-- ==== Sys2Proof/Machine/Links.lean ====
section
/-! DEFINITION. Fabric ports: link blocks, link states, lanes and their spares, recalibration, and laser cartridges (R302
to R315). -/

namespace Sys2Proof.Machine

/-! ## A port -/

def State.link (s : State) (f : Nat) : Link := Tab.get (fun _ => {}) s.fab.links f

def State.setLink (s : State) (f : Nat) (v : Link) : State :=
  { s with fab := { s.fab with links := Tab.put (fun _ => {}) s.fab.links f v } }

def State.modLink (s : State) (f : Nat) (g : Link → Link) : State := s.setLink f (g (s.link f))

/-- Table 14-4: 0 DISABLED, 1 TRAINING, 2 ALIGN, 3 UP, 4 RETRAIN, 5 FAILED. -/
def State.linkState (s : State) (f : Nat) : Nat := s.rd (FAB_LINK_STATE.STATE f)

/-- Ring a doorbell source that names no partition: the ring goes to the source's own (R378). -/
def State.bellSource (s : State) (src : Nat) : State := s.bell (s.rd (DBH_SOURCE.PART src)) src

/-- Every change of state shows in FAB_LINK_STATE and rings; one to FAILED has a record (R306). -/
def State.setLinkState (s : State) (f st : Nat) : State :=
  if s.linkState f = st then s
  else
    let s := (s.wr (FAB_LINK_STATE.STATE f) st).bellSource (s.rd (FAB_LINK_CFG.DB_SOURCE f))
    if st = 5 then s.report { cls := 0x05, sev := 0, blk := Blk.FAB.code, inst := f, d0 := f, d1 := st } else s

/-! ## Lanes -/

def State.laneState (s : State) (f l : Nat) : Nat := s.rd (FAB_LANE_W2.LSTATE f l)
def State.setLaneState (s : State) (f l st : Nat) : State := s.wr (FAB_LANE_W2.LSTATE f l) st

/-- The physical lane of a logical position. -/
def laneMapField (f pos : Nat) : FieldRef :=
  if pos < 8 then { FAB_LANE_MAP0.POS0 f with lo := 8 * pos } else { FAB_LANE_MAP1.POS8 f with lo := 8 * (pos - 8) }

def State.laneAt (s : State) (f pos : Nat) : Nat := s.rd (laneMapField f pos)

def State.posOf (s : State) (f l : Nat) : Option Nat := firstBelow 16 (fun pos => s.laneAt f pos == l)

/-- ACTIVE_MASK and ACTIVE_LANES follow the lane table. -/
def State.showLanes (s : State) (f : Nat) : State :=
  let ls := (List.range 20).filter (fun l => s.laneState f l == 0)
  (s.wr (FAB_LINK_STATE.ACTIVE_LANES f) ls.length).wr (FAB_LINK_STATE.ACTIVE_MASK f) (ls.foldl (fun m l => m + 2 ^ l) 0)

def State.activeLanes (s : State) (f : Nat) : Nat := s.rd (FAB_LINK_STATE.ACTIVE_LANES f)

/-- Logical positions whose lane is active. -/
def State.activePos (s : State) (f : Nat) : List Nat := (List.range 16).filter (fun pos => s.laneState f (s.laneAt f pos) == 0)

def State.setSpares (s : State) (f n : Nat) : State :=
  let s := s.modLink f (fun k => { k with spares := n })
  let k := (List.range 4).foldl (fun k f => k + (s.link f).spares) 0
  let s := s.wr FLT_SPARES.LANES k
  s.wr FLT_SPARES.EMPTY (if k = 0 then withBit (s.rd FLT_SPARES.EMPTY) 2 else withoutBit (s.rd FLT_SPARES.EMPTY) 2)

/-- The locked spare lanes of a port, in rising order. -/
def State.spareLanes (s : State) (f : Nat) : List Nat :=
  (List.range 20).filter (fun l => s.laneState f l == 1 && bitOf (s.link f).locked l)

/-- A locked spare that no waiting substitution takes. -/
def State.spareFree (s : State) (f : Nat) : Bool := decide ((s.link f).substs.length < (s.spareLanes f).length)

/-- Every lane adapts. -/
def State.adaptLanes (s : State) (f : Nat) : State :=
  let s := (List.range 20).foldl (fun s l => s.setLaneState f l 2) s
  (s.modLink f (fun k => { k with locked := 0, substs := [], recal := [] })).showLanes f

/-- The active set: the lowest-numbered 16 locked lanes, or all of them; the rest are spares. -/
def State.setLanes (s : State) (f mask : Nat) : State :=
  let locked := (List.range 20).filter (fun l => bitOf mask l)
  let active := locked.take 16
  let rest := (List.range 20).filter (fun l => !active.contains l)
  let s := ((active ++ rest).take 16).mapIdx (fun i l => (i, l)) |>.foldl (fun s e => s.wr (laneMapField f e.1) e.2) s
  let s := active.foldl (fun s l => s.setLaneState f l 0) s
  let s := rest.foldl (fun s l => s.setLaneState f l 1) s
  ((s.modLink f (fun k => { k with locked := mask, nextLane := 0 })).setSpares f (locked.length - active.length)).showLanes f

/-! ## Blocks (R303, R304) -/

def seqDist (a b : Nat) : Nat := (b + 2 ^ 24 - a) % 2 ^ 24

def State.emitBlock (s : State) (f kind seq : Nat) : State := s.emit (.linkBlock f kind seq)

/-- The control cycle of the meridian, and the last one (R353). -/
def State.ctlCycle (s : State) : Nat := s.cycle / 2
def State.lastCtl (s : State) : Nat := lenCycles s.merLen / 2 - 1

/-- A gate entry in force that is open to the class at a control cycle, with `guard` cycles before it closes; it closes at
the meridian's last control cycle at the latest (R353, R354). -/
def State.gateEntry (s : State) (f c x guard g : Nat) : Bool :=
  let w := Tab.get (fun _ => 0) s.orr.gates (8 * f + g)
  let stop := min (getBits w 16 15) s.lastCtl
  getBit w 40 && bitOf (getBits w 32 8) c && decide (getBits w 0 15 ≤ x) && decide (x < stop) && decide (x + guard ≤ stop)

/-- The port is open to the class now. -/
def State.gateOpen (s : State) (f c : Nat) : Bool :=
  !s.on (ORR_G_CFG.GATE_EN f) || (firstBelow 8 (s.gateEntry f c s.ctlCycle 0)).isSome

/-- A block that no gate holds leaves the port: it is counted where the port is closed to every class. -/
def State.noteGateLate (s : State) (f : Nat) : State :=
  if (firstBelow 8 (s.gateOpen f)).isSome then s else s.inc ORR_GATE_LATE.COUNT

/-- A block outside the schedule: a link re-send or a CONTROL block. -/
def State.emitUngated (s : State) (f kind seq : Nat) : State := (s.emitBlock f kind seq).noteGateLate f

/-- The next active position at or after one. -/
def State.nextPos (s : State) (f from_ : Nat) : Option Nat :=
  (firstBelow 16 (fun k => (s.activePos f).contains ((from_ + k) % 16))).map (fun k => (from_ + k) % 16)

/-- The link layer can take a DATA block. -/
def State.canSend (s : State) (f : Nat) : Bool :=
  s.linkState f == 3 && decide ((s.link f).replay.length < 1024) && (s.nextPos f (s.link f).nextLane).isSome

-*-

● Problem
Please return only the lines above, starting at the line that has "is active. -/" and ending at the line that has "are spares. -/", keeping both and leaving each one unchanged.

● Output for this task
/-- Logical positions whose lane is active. -/
def State.activePos (s : State) (f : Nat) : List Nat := (List.range 16).filter (fun pos => s.laneState f (s.laneAt f pos) == 0)

def State.setSpares (s : State) (f n : Nat) : State :=
  let s := s.modLink f (fun k => { k with spares := n })
  let k := (List.range 4).foldl (fun k f => k + (s.link f).spares) 0
  let s := s.wr FLT_SPARES.LANES k
  s.wr FLT_SPARES.EMPTY (if k = 0 then withBit (s.rd FLT_SPARES.EMPTY) 2 else withoutBit (s.rd FLT_SPARES.EMPTY) 2)

/-- The locked spare lanes of a port, in rising order. -/
def State.spareLanes (s : State) (f : Nat) : List Nat :=
  (List.range 20).filter (fun l => s.laneState f l == 1 && bitOf (s.link f).locked l)

/-- A locked spare that no waiting substitution takes. -/
def State.spareFree (s : State) (f : Nat) : Bool := decide ((s.link f).substs.length < (s.spareLanes f).length)

/-- Every lane adapts. -/
def State.adaptLanes (s : State) (f : Nat) : State :=
  let s := (List.range 20).foldl (fun s l => s.setLaneState f l 2) s
  (s.modLink f (fun k => { k with locked := 0, substs := [], recal := [] })).showLanes f

/-- The active set: the lowest-numbered 16 locked lanes, or all of them; the rest are spares. -/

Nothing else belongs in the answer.